And your browser is still going to continue fingerprinting and websites will continue to use tracking cookies though a VPN. So all it is really doing is stopping your ISP from monetizing your traffic, which you get with a DNS over HTTPS provider without needing to spend money in the cloud, and is default in Firefox and I think just turned on in chrome as well.
The other issue is your traffic isn't encrypted traveling to the proxy, which means your ISP still sees your requests for the various sites. I use Tinyproxy and an ssh tunnel:
Then set up your browser to use a proxy on localhost:8888. Tinyproxy is set to only listen on the localhost. Using an SSH tunnel allows you to use the proxy no matter where you are.

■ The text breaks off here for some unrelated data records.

-- ==== Sys2Proof/Proofs/WindowRequests.lean ====
section
/-! PROOF. DEFINE WINDOW (O14), AMEND WINDOW where no agent is removed (O15), and OPEN WINDOW (O17). -/

namespace Sys2Proof.Machine

open Sys2Proof.Safety

variable {s : State} {w : WindowId} {t : TargetId}

/-! ### DEFINE WINDOW (R5, R6) -/

theorem targetOf_isSome (target : Byte) : (targetOf target).isSome = true ↔ target.toNat < 8 := by
  unfold targetOf
  split <;> simp_all

theorem overlapsAny_iff (s : State) (base stop : Nat) :
    s.overlapsAny base stop = true ↔
      ∃ v, (s.windows.get v).state ≠ .vacant ∧ base < (s.windows.get v).endAddr ∧
        (s.windows.get v).base.toNat < stop := by
  simp [State.overlapsAny, overlaps, allWindows]

section Define

variable {window k target attrs margin : Byte} {base offset : Addr} {term deadline : Half}

theorem defineWindow_out_of_range (out : 32 ≤ window.toNat) :
    defineWindow window base k target attrs offset term margin deadline s = replyOnly s .badArgument := by
  simp only [defineWindow, windowOf_of_le out]

variable (named : w.val = window.toNat)
include named

theorem defineWindow_in_use (used : (s.windows.get w).state ≠ .vacant) :
    defineWindow window base k target attrs offset term margin deadline s = replyOnly s .inUse := by
  simp only [defineWindow, windowOf_of_val w named, used, ne_eq, not_false_eq_true, if_true]

variable (vacant : (s.windows.get w).state = .vacant)
include vacant

theorem defineWindow_bad_argument (bad : ¬defineArgsOk base k target attrs offset term deadline = true) :
    defineWindow window base k target attrs offset term margin deadline s = replyOnly s .badArgument := by
  simp only [defineWindow, windowOf_of_val w named, vacant, ne_eq, not_true_eq_false, if_false, bad, Bool.not_false,
    if_true]

variable (legal : defineArgsOk base k target attrs offset term deadline = true)
include legal

theorem defineWindow_overlap (taken : 0xFF0000 < base.toNat + windowSize k.toNat ∨
      s.overlapsAny base.toNat (base.toNat + windowSize k.toNat) = true) :
    defineWindow window base k target attrs offset term margin deadline s = replyOnly s .overlap := by
  obtain ⟨t, found⟩ := Option.isSome_iff_exists.mp ((defineArgsOk_iff ..).mp legal).2.2.2.1
  simp only [defineWindow, windowOf_of_val w named, vacant, ne_eq, not_true_eq_false, if_false, legal, Bool.not_true,
    Bool.false_eq_true, found]
  by_cases control : 0xFF0000 < base.toNat + windowSize k.toNat
  · rw [if_pos control]
  · rw [if_neg control, if_pos (taken.resolve_left control)]

variable (target_eq : t.val = target.toNat) (below : ¬0xFF0000 < base.toNat + windowSize k.toNat)
  (apart : ¬s.overlapsAny base.toNat (base.toNat + windowSize k.toNat) = true)
include target_eq below apart

theorem defineWindow_no_target (absent : (s.targets.get t).state = .absent) :
    defineWindow window base k target attrs offset term margin deadline s = replyOnly s .noTarget := by
  simp only [defineWindow, windowOf_of_val w named, vacant, ne_eq, not_true_eq_false, if_false, legal, Bool.not_true,
    Bool.false_eq_true, targetOf_of_val t target_eq, below, apart, absent, if_true]

theorem defineWindow_stages (present : (s.targets.get t).state ≠ .absent) :
    defineWindow window base k target attrs offset term margin deadline s =
      ⟨withWindow s w
          { state := .staged, base := base, k := k.toNat, target := t, offset := offset, rule := ruleOf attrs,
            admitSet := admitOf attrs, term := term, margin := margin, closeDeadline := deadline, pending := none },
        .ok, []⟩ := by
  simp only [defineWindow, windowOf_of_val w named, vacant, ne_eq, not_true_eq_false, if_false, legal, Bool.not_true,
    Bool.false_eq_true, targetOf_of_val t target_eq, below, apart, present]
  rfl

end Define

/-- Settles O14. -/
theorem defineWindowChecksThenStages : Obligations.DefineWindowChecksThenStages := by
  intro window base k target attrs offset term margin deadline s taken result size argsOk inControl overlap
  have legal : defineArgsOk base k target attrs offset term deadline = true ↔ argsOk := by
    rw [defineArgsOk_iff, targetOf_isSome, clearFrom_five_iff]
    rfl
  have shared : s.overlapsAny base.toNat (base.toNat + windowSize k.toNat) = true ↔ overlap := overlapsAny_iff s _ _
  refine ⟨fun out => ?_, fun w named => ⟨fun used => ?_, fun vacant bad => ?_, fun vacant ok taken' => ?_,
    fun t target_eq vacant ok below apart => ⟨fun absent => ?_, fun present => ?_⟩⟩⟩
  · exact carryOut_of_reply taken (defineWindow_out_of_range out)
  · exact carryOut_of_reply taken (defineWindow_in_use named used)
  · exact carryOut_of_reply taken (defineWindow_bad_argument named vacant (mt legal.mp bad))
  · exact carryOut_of_reply taken
      (defineWindow_overlap named vacant (legal.mpr ok) (taken'.imp id shared.mpr))
  · exact carryOut_of_reply taken
      (defineWindow_no_target named vacant (legal.mpr ok) target_eq below (mt shared.mp apart) absent)
  · exact carryOut_of_reply taken
      (defineWindow_stages named vacant (legal.mpr ok) target_eq below (mt shared.mp apart) present)

/-! ### AMEND WINDOW (R9) -/

theorem amendArgs_iff (select attrs : Byte) (term deadline : Half) :
    amendArgsOk select attrs term deadline = true ↔
      select.toNat < 32 ∧ (select.getLsbD 0 = true ∨ select.getLsbD 4 = true → attrs.toNat < 32) ∧
        (select.getLsbD 1 = true → term ≠ 0) ∧ (select.getLsbD 3 = true → deadline ≠ 0) := by
  rw [amendArgsOk_iff, clearFrom_five_iff, clearFrom_five_iff]

/-- The agents that an amended record no longer admits. -/
def Window.removes (win new : Window) : List Agent := allAgents.filter fun a => win.admits a && !new.admits a

section Amend

variable {window select attrs margin : Byte} {term deadline : Half}

theorem amendWindow_out_of_range (out : 32 ≤ window.toNat) :
    amendWindow window select attrs term margin deadline s = replyOnly s .badArgument := by
  simp only [amendWindow, windowOf_of_le out]

variable (named : w.val = window.toNat)
include named

theorem amendWindow_vacant (vacant : (s.windows.get w).state = .vacant) :
    amendWindow window select attrs term margin deadline s = replyOnly s .badState := by
  simp only [amendWindow, windowOf_of_val w named, vacant, if_true]

variable (used : (s.windows.get w).state ≠ .vacant)
include used

theorem amendWindow_bad_argument (bad : ¬amendArgsOk select attrs term deadline = true) :
    amendWindow window select attrs term margin deadline s = replyOnly s .badArgument := by
  simp only [amendWindow, windowOf_of_val w named, used, if_false, bad, Bool.not_false, if_true]

variable (legal : amendArgsOk select attrs term deadline = true)
include legal

theorem amendWindow_rule_fixed (rule : select.getLsbD 4 = true) (live : (s.windows.get w).state ≠ .staged) :
    amendWindow window select attrs term margin deadline s = replyOnly s .badState := by
  simp only [amendWindow, windowOf_of_val w named, used, if_false, legal, Bool.not_true, Bool.false_eq_true, rule, live,
    ne_eq, not_false_eq_true, and_self, if_true]

/-- An accepted amend writes the record, and ends the leases of the agents that it removes. -/
theorem amendWindow_accepted (rule : select.getLsbD 4 = true → (s.windows.get w).state = .staged) :
    amendWindow window select attrs term margin deadline s =
      let new := (s.windows.get w).amend select attrs term margin deadline
      let removed := (s.windows.get w).removes new
      if removed.isEmpty then ⟨withWindow s w new, .ok, []⟩
      else ⟨(removed.foldl (fun u a => leaseRevoked u w a) (withWindow s w new)).settleWindow w, .ok, []⟩ := by
  have fixed : ¬(select.getLsbD 4 = true ∧ (s.windows.get w).state ≠ .staged) := fun h => h.2 (rule h.1)
  simp only [amendWindow, windowOf_of_val w named, used, if_false, legal, Bool.not_true, Bool.false_eq_true, fixed]
  rfl

end Amend

theorem mem_allAgents (a : Agent) : a ∈ allAgents := by
  revert a
  decide

theorem Window.removes_eq_nil {win new : Window} :
    win.removes new = [] ↔ ∀ a : Agent, win.admitSet.getLsbD a.val = true → new.admitSet.getLsbD a.val = true := by
  simp only [Window.removes, Window.admits, List.filter_eq_nil_iff, Bool.and_eq_true, Bool.not_eq_true', not_and,
    Bool.not_eq_false]
  exact ⟨fun h a => h a (mem_allAgents a), fun h a _ => h a⟩

/-- Settles O15. -/
theorem amendWindowChecksThenWrites : Obligations.AmendWindowChecksThenWrites := by
  intro window select attrs term margin deadline s taken result argsOk
  have legal : amendArgsOk select attrs term deadline = true ↔ argsOk := amendArgs_iff ..
  refine ⟨fun out => ?_, fun w named => ⟨fun vacant => ?_, fun used bad => ?_, fun used ok rule live => ?_,
    fun used ok rule kept => ?_⟩⟩
  · exact carryOut_of_reply taken (amendWindow_out_of_range out)
  · exact carryOut_of_reply taken (amendWindow_vacant named vacant)
  · exact carryOut_of_reply taken (amendWindow_bad_argument named used (mt legal.mp bad))
  · exact carryOut_of_reply taken (amendWindow_rule_fixed named used (legal.mpr ok) rule live)
  · have none : (s.windows.get w).removes ((s.windows.get w).amend select attrs term margin deadline) = [] :=
      Window.removes_eq_nil.mpr kept
    have accepted := amendWindow_accepted (margin := margin) named used (legal.mpr ok) rule
    simp only [none, List.isEmpty_nil, if_true] at accepted
    exact carryOut_of_reply taken accepted

/-! ### OPEN WINDOW (R81, R82) -/

/-- One more window uses the target. -/
def State.counted (s : State) (t : TargetId) : State := s.updTarget t fun x => { x with useCount := x.useCount + 1 }

section Open

variable {window : Byte}

theorem openWindow_not_running (stopped : s.mgmt.running = false) : openWindow window s = replyOnly s .notRunning := by
  simp only [openWindow, stopped, Bool.not_false, if_true]

variable (run : s.mgmt.running = true)
include run

theorem openWindow_out_of_range (out : 32 ≤ window.toNat) : openWindow window s = replyOnly s .badArgument := by
  simp only [openWindow, run, Bool.not_true, Bool.false_eq_true, if_false, windowOf_of_le out]

variable (named : w.val = window.toNat)
include named

theorem openWindow_bad_state (other : (s.windows.get w).state ≠ .staged) :
    openWindow window s = replyOnly s .badState := by
  simp only [openWindow, run, Bool.not_true, Bool.false_eq_true, if_false, windowOf_of_val w named, other, ne_eq,
    not_false_eq_true, if_true]

variable (staged : (s.windows.get w).state = .staged)
include staged

/-- OPEN WINDOW on a STAGED window, by the state of its target. -/
theorem openWindow_staged (names : (s.windows.get w).target = t) :
    openWindow window s = match (s.targets.get t).state with
      | .faulted => replyOnly s .targetFaulted
      | .ready => openReply (((s.counted t).updTarget t fun x => { x with parkDeadline := none }).openNow w) w t
      | .waking => openReply ((s.counted t).openLater w) w t
      | .parked => openReply (((s.counted t).updTarget t Target.startWake).openLater w) w t
      | .parking => openReply (((s.counted t).updTarget t fun x => { x with wakePending := true }).openLater w) w t
      | .absent => replyOnly s .badState := by
  subst names
  simp only [openWindow, run, Bool.not_true, Bool.false_eq_true, if_false, windowOf_of_val w named, staged, ne_eq,
    not_true_eq_false]
  rfl

end Open

theorem openWindow_of_states {window : Byte} {u : State} {c d : Byte} (reply : openWindow window s = openReply u w t)
    (record : (u.windows.get w).state.code = c) (target : (u.targets.get t).state.code = d) :
    openWindow window s = ⟨u, .accepted, [c, d]⟩ := by
  rw [reply, openReply, record, target]

theorem openNow_states (u : State) (w : WindowId) (t : TargetId) :
    (((u.openNow w).windows.get w).state = .opened) ∧ (u.openNow w).targets.get t = u.targets.get t := by
  rw [openNow_eq]
  refine ⟨?_, by rw [windowOpened_targets]⟩
  rw [windowOpened_windows, Tbl.get_set_self]

/-- Settles O17. -/
theorem openWindowClaimsTarget : Obligations.OpenWindowClaimsTarget := by
  intro window s taken result
  refine ⟨fun stopped => ?_, fun run out => ?_, fun w named run => ⟨fun other => ?_, fun staged faulted => ?_,
    fun staged ready => ?_, fun staged waking => ?_, fun staged parked => ?_, fun staged parking => ?_⟩⟩
  · exact carryOut_of_reply taken (openWindow_not_running stopped)
  · exact carryOut_of_reply taken (openWindow_out_of_range run out)
  · exact carryOut_of_reply taken (openWindow_bad_state run named other)
  all_goals have reply := openWindow_staged run named staged rfl
  · rw [faulted] at reply
    exact carryOut_of_reply taken reply
  · rw [ready] at reply
    refine carryOut_of_reply taken ((openWindow_of_states (c := 3) (d := 3) reply ?_ ?_).trans ?_)
    · rw [(openNow_states _ w (s.windows.get w).target).1, WindowState.code]
    · rw [(openNow_states _ w _).2]
      simp [State.counted, ready, TargetState.code]
    · simp only [State.counted, State.updTarget_updTarget]
      rfl
  · rw [waking] at reply
    refine carryOut_of_reply taken ((openWindow_of_states (c := 2) (d := 2) reply ?_ ?_).trans rfl)
    · simp [State.openLater, WindowState.code]
    · simp [State.openLater, State.counted, waking, TargetState.code]
  · rw [parked] at reply
    refine carryOut_of_reply taken ((openWindow_of_states (c := 2) (d := 2) reply ?_ ?_).trans ?_)
    · simp [State.openLater, WindowState.code]
    · simp [State.openLater, Target.startWake, Target.enter, TargetState.code]
    · simp only [State.counted, State.updTarget_updTarget]
      rfl
  · rw [parking] at reply
    refine carryOut_of_reply taken ((openWindow_of_states (c := 2) (d := 4) reply ?_ ?_).trans ?_)
    · simp [State.openLater, WindowState.code]
    · simp [State.openLater, State.counted, parking, TargetState.code]
    · simp only [State.counted, State.updTarget_updTarget]
      rfl

end Sys2Proof.Machine
end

Well, HTTPS traffic is still encrypted so your ISP won't see what traffic you mean to send, just that you are communicating with your VPN server in AWS because that is the only DNS traffic it see. So you're fine there, but again DNS over https is an easier and cheaper way to accomplish that.

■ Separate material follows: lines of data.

/-- A write of `WR_GO` (R587, R588, R594): PLEN above 36 and a module code from the application cluster are refused;
a full queue leaves the port BUSY. -/
def evrPortGo (ini : Ini) (v : Word) (s : State) : State :=
  if v != 1 then s
  else
    let c := regI s .evr 0x080 ini.id
    if bit (regI s .evr 0x0B8 ini.id) 0 then s
    else if 36 < fld c 21 16 then setRegI .evr 0x0B8 ini.id 4 (recErr .evr 0x102 s)
    else if ini.id.val < 4 && decide (fld c 15 0 < 0x8000) then setRegI .evr 0x0B8 ini.id 4 (recErr .evr 0x100 s)
    else workRequest .evr (fun s =>
      let pay := ((List.range 9).flatMap fun k => leBytes 4 (regI s .evr (0x090 + 4 * k) ini.id).toNat).take (fld c 21 16)
      let r : EvrRec := { code := fld c 15 0, pay := pay, src := ini.id.val, loc := locOfIni (serial16 s) ini.id, port := ini.id.val + 1 }
      let s1 := setRegI .evr 0x0B8 ini.id 1 s
      if s.evr.queue.length < 64 then { s1 with evr := { s1.evr with queue := s1.evr.queue ++ [r] } }
      else { s1 with evr := { s1.evr with waiting := s1.evr.waiting ++ [r] } }) s

/-- `EVR_RECORD`: a record of an engine, or of a `WR_GO`, enters the queue or is refused. -/
def execEvrRecord (src : EvrSrc) (s : State) : Out :=
  match src with
  | .engine => done s (evrTakeOffer s)
  | .port ini => done s (admitWrite ini .evr 0x0B4 1 (evrPortGo ini 1) s)

/-- Writes a record into its slot and makes its SEQ the newest (R585). -/
def evrPut (r : EvrRec) (s : State) : State :=
  let seq := (s.evr.n + 1) % 2 ^ 32
  let s1 := memWrite (evrBase + 64 * evrSlot (seq - s.evr.c)) (evrBytes s r seq) s
  let s2 := { s1 with evr := { s1.evr with n := seq } }
  if r.port = 0 then s2
  else
    let i : Fin 10 := Fin.ofNat 10 (r.port - 1)
    setRegI .evr 0x0BC i (word seq) (setRegI .evr 0x0B8 i 2 s2)

/-- The record at the head leaves the queue, and one that waited takes the room (R588). -/
def evrPop (s : State) : State :=
  match s.evr.waiting with
  | [] => { s with evr := { s.evr with queue := s.evr.queue.drop 1 } }
  | w :: ws => { s with evr := { s.evr with queue := s.evr.queue.drop 1 ++ [w], waiting := ws } }

/-- A good write: a WRITE_GAP record goes first where records were lost (R588). -/
def evrWriteOk (r : EvrRec) (s : State) : State :=
  match s.evr.gap with
  | none => evrPut r s
  | some (a, b) =>
    evrPut r (evrPut (evrOwn s 0x0006 (leBytes 4 a ++ leBytes 4 b)) { s with evr := { s.evr with gap := none } })

/-- A record lost after its retry: its SEQ is consumed, `WR_FAIL` counts, WRITE_FAIL is recorded (R588). -/
def evrWriteLost (r : EvrRec) (s : State) : State :=
  let seq := (s.evr.n + 1) % 2 ^ 32
  let gap := match s.evr.gap with
    | none => some (seq, seq)
    | some (a, _) => some (a, seq)
  let s1 := raiseIrq .evr 1 (recErr .evr 0x101 (bumpReg .evr 0x058 { s with evr := { s.evr with n := seq, gap := gap } }))
  if r.port = 0 then s1
  else setRegI .evr 0x0BC (Fin.ofNat 10 (r.port - 1)) (word seq) (setRegI .evr 0x0B8 (Fin.ofNat 10 (r.port - 1)) 2 s1)

/-- The record at the head is written, retried once, or lost (R588). -/
def evrWriteHead (r : CopyResult) (s : State) : State :=
  match s.evr.queue with
  | [] => s
  | h :: _ =>
    if evrScanning s then s
    else match r with
      | .failed => evrPop (evrWriteLost h s)
      | .okOnRetry => evrPop (noteTransient .evr (evrWriteOk h s))
      | .ok => evrPop (evrWriteOk h s)

/-- `EVR_WRITE`. -/
def execEvrWrite (r : CopyResult) (s : State) : Out := done s (evrWriteHead r s)

/-- Writes every queued record (R588, R592). -/
def evrDrain : Nat → State → State
  | 0, s => s
  | k + 1, s => evrDrain k (evrWriteHead .ok s)

/-- PWR_FAIL_N asserts: POWER_FAIL goes to the head, and the queue is emptied (R588). -/
def evrPowerFail (s : State) : State :=
  let r := evrOwn s 0x0002 (leBytes 2 (regF s .pwr 0x05C 15 0))
  let s1 := { s with evr := { s.evr with queue := r :: s.evr.queue } }
  if evrScanning s then s1 else evrDrain (s1.evr.queue.length + s1.evr.waiting.length) s1

/-- The slots that hold any byte: an empty slot is never a valid record. -/
def evrUsedSlots (s : State) : List Nat :=
  ((s.mem.filter fun c => decide (evrBase ≤ c.1) && decide (c.1 < evrBase + 0x100000)).map fun c => (c.1 - evrBase) / 64).eraseDups

/-- The valid records, as slot and SEQ. -/
def evrValidSlots (s : State) : List (Nat × Nat) :=
  (evrUsedSlots s).filterMap fun k => let b := evrRead s k; if evrValid b then some (k, evrSeq b) else none

/-- The lowest or highest of numbers. -/
def listMin (l : List Nat) (d : Nat) : Nat := l.foldl min d
/-- The highest of numbers, 0 for none. -/
def listMax (l : List Nat) : Nat := l.foldl max 0

/-- The START record (R589, R593). -/
def evrStart (s : State) : EvrRec :=
  evrOwn s 0x0001 (leBytes 4 (regN s .oasis 0x0C8) ++ leBytes 4 (regN s .oasis 0x0CC) ++ leBytes 5 (s.rtc / 2 ^ 15))

/-- After a backup POR, OPSEC and PCYC come from the newest valid record, and COUNTERS_RESEEDED is written (R586). -/
def evrReseed (s : State) (seqs : List (Nat × Nat)) : State :=
  if !s.evr.reseed then s
  else
    let top := listMax (seqs.map (·.2))
    match seqs.find? fun x => x.2 == top with
    | none => { s with evr := { s.evr with reseed := false } }
    | some (slot, seq) =>
      let b := evrRead s slot
      let s1 := { s with evr := { s.evr with reseed := false, opsec := leNat (b.take 5), pcyc := leNat ((b.drop 5).take 3) } }
      setRegB .evr 0x044 2 true { s1 with evr := { s1.evr with queue := evrOwn s1 0x0005 (leBytes 4 seq) :: s1.evr.queue } }

/-- The sequences that are held (R585). -/
def evrHeldSeqs (e : Evr) : List Nat :=
  let lo := max (e.c + 1024) (e.n - 15359)
  ((List.range (min (e.n + 1 - e.c) 1024)).map (e.c + ·)) ++ ((List.range (e.n + 1 - lo)).map (lo + ·))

Your ISP won't be able to see the traffic, but they will know what sites you are visiting since those requests go across in plaintext. Here's an example line from Squid log when used as a proxy server:
That's the traffic your ISP will see. Since you aren't encrypting traffic between you and the proxy, even DOH won't stop your ISP from seeing the sites you are visiting.
Your plan is solid, except for the connection to the proxy server. 😄
You should be encrypting traffic between yourself and the proxy! That's half of a proxy's point
😄 We're on the same page, except you didn't put that part in the article. You're not encrypting anything between your browser and the proxy.
Not my article!
Ah man, it must be getting late, LOL! Apparently I've failed at reading tonight and probably should go to bed. 😄
Sure, thanks for the suggestion, I will edit the part to encrypt the traffic between browser and proxy.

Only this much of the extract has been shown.